Saturday, February 21, 2015

The Mighty Turnip

In the fall of 2014, after planting all the trees, shrubs, vines, and bushes there was quite a bit of bare soil to cover. I went to the Co-Op over in Mertens and noticed a big bag of turnip seed on the shelf, and if memory serves, it was about $8. Brought it home and handbroadcast the seeds onto the open dirt, no muss, no fuss, no raking, no watering, a couple of weeks later turnips popping up everywhere. Great ground cover, great soil penetration, and lots of bio-mass to pile up in the swales in the spring, or so I assumed. Fast foward a few months (and a mild winter) and the biennial nature of the turnip had other plans. 

When I think Turnips, I think Russian peasants, and finally growing Turnips made me better understand why the Turnip was so important to so many.
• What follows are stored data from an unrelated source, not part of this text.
@[simp] theorem State.count_pending (s : State) (k : Key) (w n : Nat) : (s.count k w n).pending = s.pending := rfl
@[simp] theorem State.count_out (s : State) (k : Key) (w n : Nat) : (s.count k w n).out = s.out := rfl
@[simp] theorem State.count_clk (s : State) (k : Key) (w n : Nat) : (s.count k w n).clk = s.clk := rfl
@[simp] theorem State.count_freeCtr (s : State) (k : Key) (w n : Nat) : (s.count k w n).freeCtr = s.freeCtr := rfl
@[simp] theorem State.count_mode (s : State) (k : Key) (w n : Nat) : (s.count k w n).mode = s.mode := rfl
@[simp] theorem State.count_blobs (s : State) (k : Key) (w n : Nat) : (s.count k w n).blobs = s.blobs := rfl
@[simp] theorem State.count_rcd (s : State) (k : Key) (w n : Nat) : (s.count k w n).rcd = s.rcd := rfl
@[simp] theorem State.count_frz (s : State) (k : Key) (w n : Nat) : (s.count k w n).frz = s.frz := rfl
@[simp] theorem State.count_pow (s : State) (k : Key) (w n : Nat) : (s.count k w n).pow = s.pow := rfl
@[simp] theorem State.count_rst (s : State) (k : Key) (w n : Nat) : (s.count k w n).rst = s.rst := rfl
@[simp] theorem State.count_tb (s : State) (k : Key) (w n : Nat) : (s.count k w n).tb = s.tb := rfl
@[simp] theorem State.count_launches (s : State) (k : Key) (w n : Nat) : (s.count k w n).launches = s.launches := rfl
@[simp] theorem State.count_launchSeq (s : State) (k : Key) (w n : Nat) : (s.count k w n).launchSeq = s.launchSeq := rfl
@[simp] theorem State.count_acc (s : State) (k : Key) (w n : Nat) : (s.count k w n).acc = s.acc := rfl
@[simp] theorem State.count_pts (s : State) (k : Key) (w n : Nat) : (s.count k w n).pts = s.pts := rfl
@[simp] theorem State.count_tw (s : State) (k : Key) (w n : Nat) : (s.count k w n).tw = s.tw := rfl
@[simp] theorem State.count_cfgValid (s : State) (k : Key) (w n : Nat) : (s.count k w n).cfgValid = s.cfgValid := rfl
@[simp] theorem State.count_testQueue (s : State) (k : Key) (w n : Nat) : (s.count k w n).testQueue = s.testQueue := rfl
@[simp] theorem State.count_testsOn (s : State) (k : Key) (w n : Nat) : (s.count k w n).testsOn = s.testsOn := rfl
@[simp] theorem State.count_fio (s : State) (k : Key) (w n : Nat) : (s.count k w n).fio = s.fio := rfl
@[simp] theorem State.count_mem (s : State) (k : Key) (w n : Nat) : (s.count k w n).mem = s.mem := rfl
@[simp] theorem State.count_saf (s : State) (k : Key) (w n : Nat) : (s.count k w n).saf = s.saf := rfl
@[simp] theorem State.count_can (s : State) (k : Key) (w n : Nat) : (s.count k w n).can = s.can := rfl
@[simp] theorem State.count_pos (s : State) (k : Key) (w n : Nat) : (s.count k w n).pos = s.pos := rfl
@[simp] theorem State.count_emits (s : State) (k : Key) (w n : Nat) : (s.count k w n).emits = s.emits := rfl
@[simp] theorem State.count_loops (s : State) (k : Key) (w n : Nat) : (s.count k w n).loops = s.loops := rfl
@[simp] theorem State.count_grps (s : State) (k : Key) (w n : Nat) : (s.count k w n).grps = s.grps := rfl
@[simp] theorem State.count_doors (s : State) (k : Key) (w n : Nat) : (s.count k w n).doors = s.doors := rfl
@[simp] theorem State.count_met (s : State) (k : Key) (w n : Nat) : (s.count k w n).met = s.met := rfl
@[simp] theorem State.count_dsp (s : State) (k : Key) (w n : Nat) : (s.count k w n).dsp = s.dsp := rfl

@[simp] theorem State.setBlob_pending (s : State) (k : BKey) (v : List Byte) : (s.setBlob k v).pending = s.pending := rfl
@[simp] theorem State.setBlob_out (s : State) (k : BKey) (v : List Byte) : (s.setBlob k v).out = s.out := rfl
@[simp] theorem State.setBlob_clk (s : State) (k : BKey) (v : List Byte) : (s.setBlob k v).clk = s.clk := rfl
@[simp] theorem State.setBlob_freeCtr (s : State) (k : BKey) (v : List Byte) : (s.setBlob k v).freeCtr = s.freeCtr := rfl
@[simp] theorem State.setBlob_mode (s : State) (k : BKey) (v : List Byte) : (s.setBlob k v).mode = s.mode := rfl
@[simp] theorem State.setBlob_objs (s : State) (k : BKey) (v : List Byte) : (s.setBlob k v).objs = s.objs := rfl
@[simp] theorem State.setBlob_rcd (s : State) (k : BKey) (v : List Byte) : (s.setBlob k v).rcd = s.rcd := rfl
@[simp] theorem State.setBlob_frz (s : State) (k : BKey) (v : List Byte) : (s.setBlob k v).frz = s.frz := rfl
@[simp] theorem State.setBlob_pow (s : State) (k : BKey) (v : List Byte) : (s.setBlob k v).pow = s.pow := rfl
@[simp] theorem State.setBlob_rst (s : State) (k : BKey) (v : List Byte) : (s.setBlob k v).rst = s.rst := rfl
@[simp] theorem State.setBlob_tb (s : State) (k : BKey) (v : List Byte) : (s.setBlob k v).tb = s.tb := rfl
@[simp] theorem State.setBlob_launches (s : State) (k : BKey) (v : List Byte) : (s.setBlob k v).launches = s.launches := rfl
@[simp] theorem State.setBlob_launchSeq (s : State) (k : BKey) (v : List Byte) : (s.setBlob k v).launchSeq = s.launchSeq := rfl
@[simp] theorem State.setBlob_acc (s : State) (k : BKey) (v : List Byte) : (s.setBlob k v).acc = s.acc := rfl
@[simp] theorem State.setBlob_pts (s : State) (k : BKey) (v : List Byte) : (s.setBlob k v).pts = s.pts := rfl
@[simp] theorem State.setBlob_tw (s : State) (k : BKey) (v : List Byte) : (s.setBlob k v).tw = s.tw := rfl
@[simp] theorem State.setBlob_cfgValid (s : State) (k : BKey) (v : List Byte) : (s.setBlob k v).cfgValid = s.cfgValid := rfl
@[simp] theorem State.setBlob_testQueue (s : State) (k : BKey) (v : List Byte) : (s.setBlob k v).testQueue = s.testQueue := rfl
@[simp] theorem State.setBlob_testsOn (s : State) (k : BKey) (v : List Byte) : (s.setBlob k v).testsOn = s.testsOn := rfl
@[simp] theorem State.setBlob_fio (s : State) (k : BKey) (v : List Byte) : (s.setBlob k v).fio = s.fio := rfl
@[simp] theorem State.setBlob_mem (s : State) (k : BKey) (v : List Byte) : (s.setBlob k v).mem = s.mem := rfl
@[simp] theorem State.setBlob_saf (s : State) (k : BKey) (v : List Byte) : (s.setBlob k v).saf = s.saf := rfl
@[simp] theorem State.setBlob_can (s : State) (k : BKey) (v : List Byte) : (s.setBlob k v).can = s.can := rfl
@[simp] theorem State.setBlob_pos (s : State) (k : BKey) (v : List Byte) : (s.setBlob k v).pos = s.pos := rfl
@[simp] theorem State.setBlob_emits (s : State) (k : BKey) (v : List Byte) : (s.setBlob k v).emits = s.emits := rfl
@[simp] theorem State.setBlob_loops (s : State) (k : BKey) (v : List Byte) : (s.setBlob k v).loops = s.loops := rfl
@[simp] theorem State.setBlob_grps (s : State) (k : BKey) (v : List Byte) : (s.setBlob k v).grps = s.grps := rfl
@[simp] theorem State.setBlob_doors (s : State) (k : BKey) (v : List Byte) : (s.setBlob k v).doors = s.doors := rfl
@[simp] theorem State.setBlob_met (s : State) (k : BKey) (v : List Byte) : (s.setBlob k v).met = s.met := rfl
@[simp] theorem State.setBlob_dsp (s : State) (k : BKey) (v : List Byte) : (s.setBlob k v).dsp = s.dsp := rfl

@[simp] theorem State.emit_pending (s : State) (o : Out) : (s.emit o).pending = s.pending := rfl
@[simp] theorem State.emit_clk (s : State) (o : Out) : (s.emit o).clk = s.clk := rfl
@[simp] theorem State.emit_freeCtr (s : State) (o : Out) : (s.emit o).freeCtr = s.freeCtr := rfl
@[simp] theorem State.emit_mode (s : State) (o : Out) : (s.emit o).mode = s.mode := rfl
@[simp] theorem State.emit_objs (s : State) (o : Out) : (s.emit o).objs = s.objs := rfl
@[simp] theorem State.emit_blobs (s : State) (o : Out) : (s.emit o).blobs = s.blobs := rfl
@[simp] theorem State.emit_rcd (s : State) (o : Out) : (s.emit o).rcd = s.rcd := rfl
@[simp] theorem State.emit_frz (s : State) (o : Out) : (s.emit o).frz = s.frz := rfl
@[simp] theorem State.emit_pow (s : State) (o : Out) : (s.emit o).pow = s.pow := rfl
@[simp] theorem State.emit_rst (s : State) (o : Out) : (s.emit o).rst = s.rst := rfl
@[simp] theorem State.emit_tb (s : State) (o : Out) : (s.emit o).tb = s.tb := rfl
@[simp] theorem State.emit_launches (s : State) (o : Out) : (s.emit o).launches = s.launches := rfl
@[simp] theorem State.emit_launchSeq (s : State) (o : Out) : (s.emit o).launchSeq = s.launchSeq := rfl
@[simp] theorem State.emit_acc (s : State) (o : Out) : (s.emit o).acc = s.acc := rfl
@[simp] theorem State.emit_pts (s : State) (o : Out) : (s.emit o).pts = s.pts := rfl
@[simp] theorem State.emit_tw (s : State) (o : Out) : (s.emit o).tw = s.tw := rfl
@[simp] theorem State.emit_cfgValid (s : State) (o : Out) : (s.emit o).cfgValid = s.cfgValid := rfl
@[simp] theorem State.emit_testQueue (s : State) (o : Out) : (s.emit o).testQueue = s.testQueue := rfl
@[simp] theorem State.emit_testsOn (s : State) (o : Out) : (s.emit o).testsOn = s.testsOn := rfl
@[simp] theorem State.emit_fio (s : State) (o : Out) : (s.emit o).fio = s.fio := rfl
@[simp] theorem State.emit_mem (s : State) (o : Out) : (s.emit o).mem = s.mem := rfl
@[simp] theorem State.emit_saf (s : State) (o : Out) : (s.emit o).saf = s.saf := rfl
@[simp] theorem State.emit_can (s : State) (o : Out) : (s.emit o).can = s.can := rfl
@[simp] theorem State.emit_pos (s : State) (o : Out) : (s.emit o).pos = s.pos := rfl
@[simp] theorem State.emit_emits (s : State) (o : Out) : (s.emit o).emits = s.emits := rfl
@[simp] theorem State.emit_loops (s : State) (o : Out) : (s.emit o).loops = s.loops := rfl
@[simp] theorem State.emit_grps (s : State) (o : Out) : (s.emit o).grps = s.grps := rfl
@[simp] theorem State.emit_doors (s : State) (o : Out) : (s.emit o).doors = s.doors := rfl
@[simp] theorem State.emit_met (s : State) (o : Out) : (s.emit o).met = s.met := rfl
@[simp] theorem State.emit_dsp (s : State) (o : Out) : (s.emit o).dsp = s.dsp := rfl

@[simp] theorem State.cycles_pending (s : State) (n : Nat) : (s.cycles n).pending = s.pending := rfl
@[simp] theorem State.cycles_out (s : State) (n : Nat) : (s.cycles n).out = s.out := rfl
@[simp] theorem State.cycles_freeCtr (s : State) (n : Nat) : (s.cycles n).freeCtr = s.freeCtr := rfl
@[simp] theorem State.cycles_mode (s : State) (n : Nat) : (s.cycles n).mode = s.mode := rfl
@[simp] theorem State.cycles_objs (s : State) (n : Nat) : (s.cycles n).objs = s.objs := rfl
@[simp] theorem State.cycles_blobs (s : State) (n : Nat) : (s.cycles n).blobs = s.blobs := rfl
@[simp] theorem State.cycles_rcd (s : State) (n : Nat) : (s.cycles n).rcd = s.rcd := rfl
@[simp] theorem State.cycles_frz (s : State) (n : Nat) : (s.cycles n).frz = s.frz := rfl
@[simp] theorem State.cycles_pow (s : State) (n : Nat) : (s.cycles n).pow = s.pow := rfl
@[simp] theorem State.cycles_rst (s : State) (n : Nat) : (s.cycles n).rst = s.rst := rfl
@[simp] theorem State.cycles_launches (s : State) (n : Nat) : (s.cycles n).launches = s.launches := rfl
@[simp] theorem State.cycles_launchSeq (s : State) (n : Nat) : (s.cycles n).launchSeq = s.launchSeq := rfl
@[simp] theorem State.cycles_acc (s : State) (n : Nat) : (s.cycles n).acc = s.acc := rfl
@[simp] theorem State.cycles_pts (s : State) (n : Nat) : (s.cycles n).pts = s.pts := rfl
@[simp] theorem State.cycles_tw (s : State) (n : Nat) : (s.cycles n).tw = s.tw := rfl
@[simp] theorem State.cycles_cfgValid (s : State) (n : Nat) : (s.cycles n).cfgValid = s.cfgValid := rfl
@[simp] theorem State.cycles_testQueue (s : State) (n : Nat) : (s.cycles n).testQueue = s.testQueue := rfl
@[simp] theorem State.cycles_testsOn (s : State) (n : Nat) : (s.cycles n).testsOn = s.testsOn := rfl
@[simp] theorem State.cycles_fio (s : State) (n : Nat) : (s.cycles n).fio = s.fio := rfl
@[simp] theorem State.cycles_mem (s : State) (n : Nat) : (s.cycles n).mem = s.mem := rfl
@[simp] theorem State.cycles_saf (s : State) (n : Nat) : (s.cycles n).saf = s.saf := rfl
@[simp] theorem State.cycles_can (s : State) (n : Nat) : (s.cycles n).can = s.can := rfl
@[simp] theorem State.cycles_pos (s : State) (n : Nat) : (s.cycles n).pos = s.pos := rfl
@[simp] theorem State.cycles_emits (s : State) (n : Nat) : (s.cycles n).emits = s.emits := rfl
@[simp] theorem State.cycles_loops (s : State) (n : Nat) : (s.cycles n).loops = s.loops := rfl
@[simp] theorem State.cycles_grps (s : State) (n : Nat) : (s.cycles n).grps = s.grps := rfl
@[simp] theorem State.cycles_doors (s : State) (n : Nat) : (s.cycles n).doors = s.doors := rfl
@[simp] theorem State.cycles_met (s : State) (n : Nat) : (s.cycles n).met = s.met := rfl
@[simp] theorem State.cycles_dsp (s : State) (n : Nat) : (s.cycles n).dsp = s.dsp := rfl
The greens can be plucked and eaten early, though they do taste like turnips... :-) The root crop is winter hardy, the mild Texas winter never even touched the greens, they grew taller and fuller until beginning to bloom in early February. I had no idea what was to follow, bee heaven. Today was the 21st of February, and walking through the Turnip flowers today I was surrounded by 1000's of bees happily working and hopefully they'll remember where we're at when the fruit trees start blooming.